---- Dataset entries

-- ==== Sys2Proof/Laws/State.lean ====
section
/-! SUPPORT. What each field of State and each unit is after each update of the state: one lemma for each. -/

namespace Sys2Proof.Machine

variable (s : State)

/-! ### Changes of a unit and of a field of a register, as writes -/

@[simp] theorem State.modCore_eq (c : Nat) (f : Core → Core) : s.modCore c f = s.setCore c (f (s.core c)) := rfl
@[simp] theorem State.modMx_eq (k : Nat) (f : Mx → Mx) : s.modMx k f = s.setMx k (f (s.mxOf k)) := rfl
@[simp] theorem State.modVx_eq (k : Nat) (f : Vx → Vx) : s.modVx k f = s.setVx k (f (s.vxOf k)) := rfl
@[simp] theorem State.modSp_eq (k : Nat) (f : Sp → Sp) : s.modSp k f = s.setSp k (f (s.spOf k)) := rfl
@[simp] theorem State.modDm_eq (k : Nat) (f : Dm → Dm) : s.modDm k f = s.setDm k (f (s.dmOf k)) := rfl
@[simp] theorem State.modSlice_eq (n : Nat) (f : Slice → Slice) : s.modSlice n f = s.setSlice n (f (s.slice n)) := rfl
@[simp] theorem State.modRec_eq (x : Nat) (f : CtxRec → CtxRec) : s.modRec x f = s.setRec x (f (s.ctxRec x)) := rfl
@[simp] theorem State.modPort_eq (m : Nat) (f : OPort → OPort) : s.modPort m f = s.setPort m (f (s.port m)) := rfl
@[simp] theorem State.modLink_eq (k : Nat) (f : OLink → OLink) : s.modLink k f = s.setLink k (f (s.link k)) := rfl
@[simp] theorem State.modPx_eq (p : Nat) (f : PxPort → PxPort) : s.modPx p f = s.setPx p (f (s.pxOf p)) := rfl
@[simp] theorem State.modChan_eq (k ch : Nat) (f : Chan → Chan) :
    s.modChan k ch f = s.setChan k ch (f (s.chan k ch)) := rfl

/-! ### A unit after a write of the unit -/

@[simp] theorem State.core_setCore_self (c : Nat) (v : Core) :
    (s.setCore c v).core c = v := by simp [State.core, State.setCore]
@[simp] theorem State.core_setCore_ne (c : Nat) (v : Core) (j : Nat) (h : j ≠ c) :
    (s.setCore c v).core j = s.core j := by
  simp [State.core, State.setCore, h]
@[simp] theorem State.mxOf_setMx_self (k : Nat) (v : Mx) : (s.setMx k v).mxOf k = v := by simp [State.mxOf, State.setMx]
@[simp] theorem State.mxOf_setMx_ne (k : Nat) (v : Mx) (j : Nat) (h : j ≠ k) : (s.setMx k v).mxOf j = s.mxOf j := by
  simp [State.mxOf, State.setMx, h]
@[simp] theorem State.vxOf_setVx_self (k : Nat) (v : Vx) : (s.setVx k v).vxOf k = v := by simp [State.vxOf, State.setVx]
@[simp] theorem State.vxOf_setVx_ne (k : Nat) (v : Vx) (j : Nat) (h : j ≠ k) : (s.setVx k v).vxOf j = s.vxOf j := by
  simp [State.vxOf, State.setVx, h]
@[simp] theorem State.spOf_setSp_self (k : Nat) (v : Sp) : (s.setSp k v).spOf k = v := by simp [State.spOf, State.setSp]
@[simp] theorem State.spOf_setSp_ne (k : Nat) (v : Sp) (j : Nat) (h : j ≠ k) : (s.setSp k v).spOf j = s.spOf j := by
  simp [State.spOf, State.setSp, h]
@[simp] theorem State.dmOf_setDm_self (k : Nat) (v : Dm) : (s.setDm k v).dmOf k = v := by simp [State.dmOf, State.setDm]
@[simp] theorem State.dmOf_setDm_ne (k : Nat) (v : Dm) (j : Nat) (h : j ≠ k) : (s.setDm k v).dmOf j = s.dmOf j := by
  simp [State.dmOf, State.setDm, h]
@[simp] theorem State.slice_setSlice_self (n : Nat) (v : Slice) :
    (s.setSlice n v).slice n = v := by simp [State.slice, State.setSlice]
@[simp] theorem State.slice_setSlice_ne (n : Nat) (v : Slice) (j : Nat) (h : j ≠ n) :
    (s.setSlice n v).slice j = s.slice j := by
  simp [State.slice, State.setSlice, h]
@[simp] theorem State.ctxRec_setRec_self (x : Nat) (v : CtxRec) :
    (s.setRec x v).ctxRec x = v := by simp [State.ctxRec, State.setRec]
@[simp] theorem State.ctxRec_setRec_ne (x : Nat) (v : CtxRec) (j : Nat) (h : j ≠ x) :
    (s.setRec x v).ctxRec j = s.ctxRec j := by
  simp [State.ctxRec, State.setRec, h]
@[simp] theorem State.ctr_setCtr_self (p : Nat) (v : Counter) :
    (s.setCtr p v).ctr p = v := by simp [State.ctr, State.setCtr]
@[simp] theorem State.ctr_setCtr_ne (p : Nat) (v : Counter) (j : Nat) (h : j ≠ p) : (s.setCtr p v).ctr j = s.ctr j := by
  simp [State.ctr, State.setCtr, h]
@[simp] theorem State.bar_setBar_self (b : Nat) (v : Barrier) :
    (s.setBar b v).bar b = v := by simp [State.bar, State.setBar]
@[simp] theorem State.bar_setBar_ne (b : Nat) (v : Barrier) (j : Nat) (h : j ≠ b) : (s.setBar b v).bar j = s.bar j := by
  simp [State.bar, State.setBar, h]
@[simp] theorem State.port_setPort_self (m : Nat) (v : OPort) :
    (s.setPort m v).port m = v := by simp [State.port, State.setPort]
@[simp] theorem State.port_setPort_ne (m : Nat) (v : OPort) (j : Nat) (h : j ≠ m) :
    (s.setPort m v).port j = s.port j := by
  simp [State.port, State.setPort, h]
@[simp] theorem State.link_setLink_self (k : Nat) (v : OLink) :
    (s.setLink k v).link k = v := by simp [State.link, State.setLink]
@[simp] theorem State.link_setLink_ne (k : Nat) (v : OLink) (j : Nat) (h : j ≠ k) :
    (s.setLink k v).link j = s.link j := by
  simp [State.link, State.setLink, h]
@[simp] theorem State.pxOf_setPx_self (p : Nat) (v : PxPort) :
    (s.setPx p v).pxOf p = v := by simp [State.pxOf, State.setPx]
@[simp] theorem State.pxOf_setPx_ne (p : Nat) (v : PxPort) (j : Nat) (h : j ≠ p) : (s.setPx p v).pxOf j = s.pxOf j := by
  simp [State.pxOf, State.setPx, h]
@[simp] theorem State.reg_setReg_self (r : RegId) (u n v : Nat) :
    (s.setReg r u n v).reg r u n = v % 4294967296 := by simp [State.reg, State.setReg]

--------

§ **How to complete this task**: What you give back should be only the lines of the records above, starting at the line with "theorem State.port_setPort_self (m" and ending at the line with "simp [State.port, State.setPort, h]", restated word for word.

§ **Exercise answer**:
@[simp] theorem State.port_setPort_self (m : Nat) (v : OPort) :
    (s.setPort m v).port m = v := by simp [State.port, State.setPort]
@[simp] theorem State.port_setPort_ne (m : Nat) (v : OPort) (j : Nat) (h : j ≠ m) :
    (s.setPort m v).port j = s.port j := by
  simp [State.port, State.setPort, h]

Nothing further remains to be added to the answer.